Exercise -> Only one span of the listing below is wanted: the lines from the one with "(s.columnAt col).rank.foldl (fun" through the one with "(bad ++ unread.filter", reproduced exactly, both ends kept.

Material shown ->
* * * * * * * * *

/-- The check of a spare ends: of a repair's spare, or the hourly one (R428, R432). -/
def State.spareCheckEnd (s : State) (col row : Nat) (pass : Bool) : State :=
  let key := s.repairKey (col / 6)
  let hourly := if (s.tileAt col row).checking ≠ 1 then s else if pass then s.spareChecked col row else (s.spareDies col row false).repairReplan key
  match tabFind s.repairs key with
  | some r =>
    if r.step = 5 && (s.chosen r).contains (col, row) && !r.checked.contains (col, row) then
      if pass then ((s.spareChecked col row).setRepair key { r with checked := r.checked ++ [(col, row)] }).repairAdvance key
      else
        let s1 := s.spareDies col row false
        (s1.slipAll key (s1.replan { r with checked := r.checked ++ [(col, row)] })).repairAdvance key
    else hourly
  | none => hourly

/-- SPARE_CHECK_DONE (R428, R432). -/
def execSpareCheckDone (col row : Nat) (pass : Bool) (s : State) : Host.Outcome State Fault Refusal := .next (s.spareCheckEnd col row pass)

/-- The spare that the next hourly check takes: the one checked longest ago. -/
def State.nextSpare (s : State) (col : Nat) : Option Nat :=
  (s.columnAt col).rank.foldl (fun best r => match best with
    | none => some r
    | some b => if (s.tileAt col r).lastCheck < (s.tileAt col b).lastCheck then some r else some b) none

/-- The hourly full check of a column's next spare begins, one at a time (R432). -/
def State.fullCheck (s : State) (col : Nat) : State :=
  if (s.columnAt col).rank.any (fun r => (s.tileAt col r).checking == 1) then s
  else match s.nextSpare col with
    | none => s
    | some r => s.setTile col r { s.tileAt col r with checking := 1 }

/-- SPARE_FULL_CHECK (R432). -/
def execSpareFullCheck (col : Nat) (s : State) : Host.Outcome State Fault Refusal := .next (s.fullCheck col)

/- Migration (R430). -/

/-- Table banks whose every entry is poisoned. -/
def lostBank : TableBank := ⟨2048, [], [], true⟩

/-- The scratchpad lines of a core that salvage poisons: those with an uncorrectable word, and those that it cannot read. -/
def State.lostLines (s : State) (core : Nat) (unread : List Nat) : List Nat :=
  let bad := (s.spadFlaws.filter (fun f => f.1 / 0x30000 == core && f.2 != 1)).map (fun f => f.1 % 0x30000 / 8)
  (bad ++ unread.filter (· < 0x6000)).eraseDups.filter (fun l => !s.spadPoison.contains (core * 0x6000 + l))

/-- What salvage could not read of a failed tile: nothing of a planned one, everything after a power fault of its domain (R430, R458). -/
def State.lossOf (s : State) (losses : List TileLoss) (f : Nat × Nat × Bool × Nat) : TileLoss :=
  if f.2.2.1 then ⟨f.1, f.2.1, [], false, false, false⟩
  else if s.power.on.contains (tileDom f.1 f.2.1) then (losses.find? (fun l => l.col == f.1 && l.row == f.2.1)).getD ⟨f.1, f.2.1, [], false, false, false⟩
  else ⟨f.1, f.2.1, List.range 0x6000, true, true, true⟩
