/-- May the controller raise a bay: nothing holds it down, it is within its envelope and below its limit (R449)? In isolated mode stretches
hold no bay down (R454). -/
def State.mayRise (s : State) (pw : Nat → Nat) (stretched : List Nat) (b : Nat) : Bool :=
  let v := s.bayAt b
  v.heldDown == [] && (s.dev.isolated || !stretched.contains b) && v.aclkTarget.isNone && (v.envelope == 0 || decide (pw b ≤ v.envelope)) &&
    decide (v.aclk < s.pointLimit b)

/-- Does the projection of a raise of something with a power stay within 0.97 of the cap? Powers in W. -/
def State.projects (s : State) (total own : Nat) : Bool := decide (100 * total + 5 * own ≤ 97 * s.capWatts)

/-- The raise of a tick: the port duty, then fixed-frequency bays, then opportunistic bays. The power that the duty's projection
counts is not the spec's, and is a free value (log entry 51). -/
def State.capRaises (s : State) (total : Nat) (pw : Nat → Nat) (stretched : List Nat) : State :=
  if s.power.duty < 4 && s.power.causes == [] && s.projects total (Config.openNat s.draws) then
    { s with power := { s.power with duty := s.power.duty + 1 } }
  else
    let fixed := s.bays'.filter (fun b => s.fixedFreq b)
    let opp := s.byDensity pw (s.bays'.filter (fun b => !s.fixedFreq b))
    match (fixed ++ opp).find? (fun b => s.mayRise pw stretched b && s.projects total (pw b)) with
    | some b => s.rise b
    | none => s

/-- The cap's part of a tick (R449). -/
def State.capStep (s : State) (total : Nat) (pw : Nat → Nat) (stretched : List Nat) : State :=
  if s.capWatts < total then
    match s.capLowers pw with
    | some b => if s.fixedFreq b then s.lower b 1
        else (s.setBay b { s.bayAt b with aclk := (s.bayAt b).aclk - 50, aclkTarget := none }).throttled b 0
    | none => if s.dutyFloor < s.power.duty then
        { s with power := { s.power with duty := s.power.duty - 1, pfThrottle := Nat.lor s.power.pfThrottle 32 } } else s
  else if 100 * total ≤ 97 * s.capWatts then s.capRaises total pw stretched
  else s

/-- The counts of the power records over a tick; 1 W for 10 µs is 10 µJ (R459). -/
def State.meter (s : State) (total : Nat) (pw : Nat → Nat) : State :=
  let p := s.power
  let s1 := { s with power := { p with devicePower := total, pfEnergy := p.pfEnergy + total, pfSum := p.pfSum + total, pfTicks := p.pfTicks + 1,
                                       pfPeak := max p.pfPeak total, overCap := if s.capWatts < total then p.overCap + 1 else 0 } }
  s1.bays'.foldl (fun (t : State) b =>
    let v := t.bayAt b
    t.setBay b { v with energy := v.energy + pw b, powSum := v.powSum + pw b, powTicks := v.powTicks + 1, peak := max v.peak (pw b) }) s1

/- Emergencies (R448, R452, R455). The causes in effect: 1 to 4 of R452; 5 a tile, 6 a stack, 7 a converter or regulator. -/

/-- Every strip moves to 600 MHz and the port duty to ¼. -/
def State.throttleAll (s : State) : State :=
  let s1 := s.bays'.foldl (fun (t : State) b =>
    let v := t.bayAt b
    ((t.setBay b { v with aclk := min v.aclk 600, aclkTarget := none, heldDown := setIns v.heldDown 5 }).throttled b 4).violate b 5) s
  { s1 with power := { s1.power with duty := 1, pfThrottle := Nat.lor s1.power.pfThrottle (16 + 32) } }

/-- A cause comes into effect; its event is raised once while it lasts. -/
def State.emergency (s : State) (cause src : Nat) (e : Ev) : State :=
  if s.power.causes.contains cause then s
  else ({ s with power := { s.power with causes := setIns s.power.causes cause } }.pend src).throttleAll.raiseAll e (fun _ => 0)

/-- A power emergency (R448). -/
def State.powerEmergency (s : State) (cause : Nat) : State := s.emergency cause 3 ⟨0x61, 0, 0, cause, 0⟩

/-- POWER_EMERGENCY (R448). PWR_ALERT_N is the contact of cause 4. -/
def execPowerEmergency (cause : Nat) (s : State) : Host.Outcome State Fault Refusal :=
  .next (if 1 ≤ cause ∧ cause ≤ 4 then
      let t := if cause = 4 then { s with dev := { s.dev with alertN := true } } else s
      t.powerEmergency cause
    else s)
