-- ==== Sys2Proof/Machine/Core.lean ====
section
/-! DEFINITION. The machine that the host runs. -/

def Sys2Proof.core : Host.Core :=
  { State := Sys2Proof.Machine.State, Fault := Sys2Proof.Machine.Fault, Refusal := Sys2Proof.Machine.Refusal,
    step := Sys2Proof.Machine.step, reset := Sys2Proof.Machine.State.reset }
end

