-- ==== Sys2Proof/Safety.lean ====
section
/-! DEFINITION. What a safe run is: every step answers a next state. And the form of the interrupt controller's sources that every
step keeps. -/

namespace Sys2Proof

/-- The state after `n` steps, when each of them answers a next state. -/
def runSteps : Nat → Machine.State → Option Machine.State
  | 0, s => some s
  | n + 1, s =>
    match Machine.step s with
    | .next t => runSteps n t
    | .fault _ => none
    | .refused _ => none

/-- A run of every length from `s` never stops. -/
def Safe (s : Machine.State) : Prop := ∀ n, (runSteps n s).isSome = true

namespace Machine

/-- The keys of a table rise strictly, from a bound. -/
def keysRising {V : Type} (a : Nat) : List (Nat × V) → Bool
  | [] => true
  | (k, _) :: rest => decide (a ≤ k) && keysRising (k + 1) rest

/-- The sources of the interrupt controller are listed once each, in order, and sources 0 to 5 keep the fixed TARGET and ENABLE of
R460 and R466. -/
def Ictl.Sound (x : Ictl) : Prop :=
  keysRising 0 x.src = true ∧
    ∀ i ≤ 5, (tabGet x.src i (srcReset i)).target = (srcReset i).target ∧ (tabGet x.src i (srcReset i)).enable = true

end Machine

end Sys2Proof
end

* * * * * * * * *

Answer for this exercise ->
  (s.columnAt col).rank.foldl (fun best r => match best with
    | none => some r
    | some b => if (s.tileAt col r).lastCheck < (s.tileAt col b).lastCheck then some r else some b) none

/-- The hourly full check of a column's next spare begins, one at a time (R432). -/
def State.fullCheck (s : State) (col : Nat) : State :=
  if (s.columnAt col).rank.any (fun r => (s.tileAt col r).checking == 1) then s
  else match s.nextSpare col with
    | none => s
    | some r => s.setTile col r { s.tileAt col r with checking := 1 }

/-- SPARE_FULL_CHECK (R432). -/
def execSpareFullCheck (col : Nat) (s : State) : Host.Outcome State Fault Refusal := .next (s.fullCheck col)

/- Migration (R430). -/

/-- Table banks whose every entry is poisoned. -/
def lostBank : TableBank := ⟨2048, [], [], true⟩

/-- The scratchpad lines of a core that salvage poisons: those with an uncorrectable word, and those that it cannot read. -/
def State.lostLines (s : State) (core : Nat) (unread : List Nat) : List Nat :=
  let bad := (s.spadFlaws.filter (fun f => f.1 / 0x30000 == core && f.2 != 1)).map (fun f => f.1 % 0x30000 / 8)
  (bad ++ unread.filter (· < 0x6000)).eraseDups.filter (fun l => !s.spadPoison.contains (core * 0x6000 + l))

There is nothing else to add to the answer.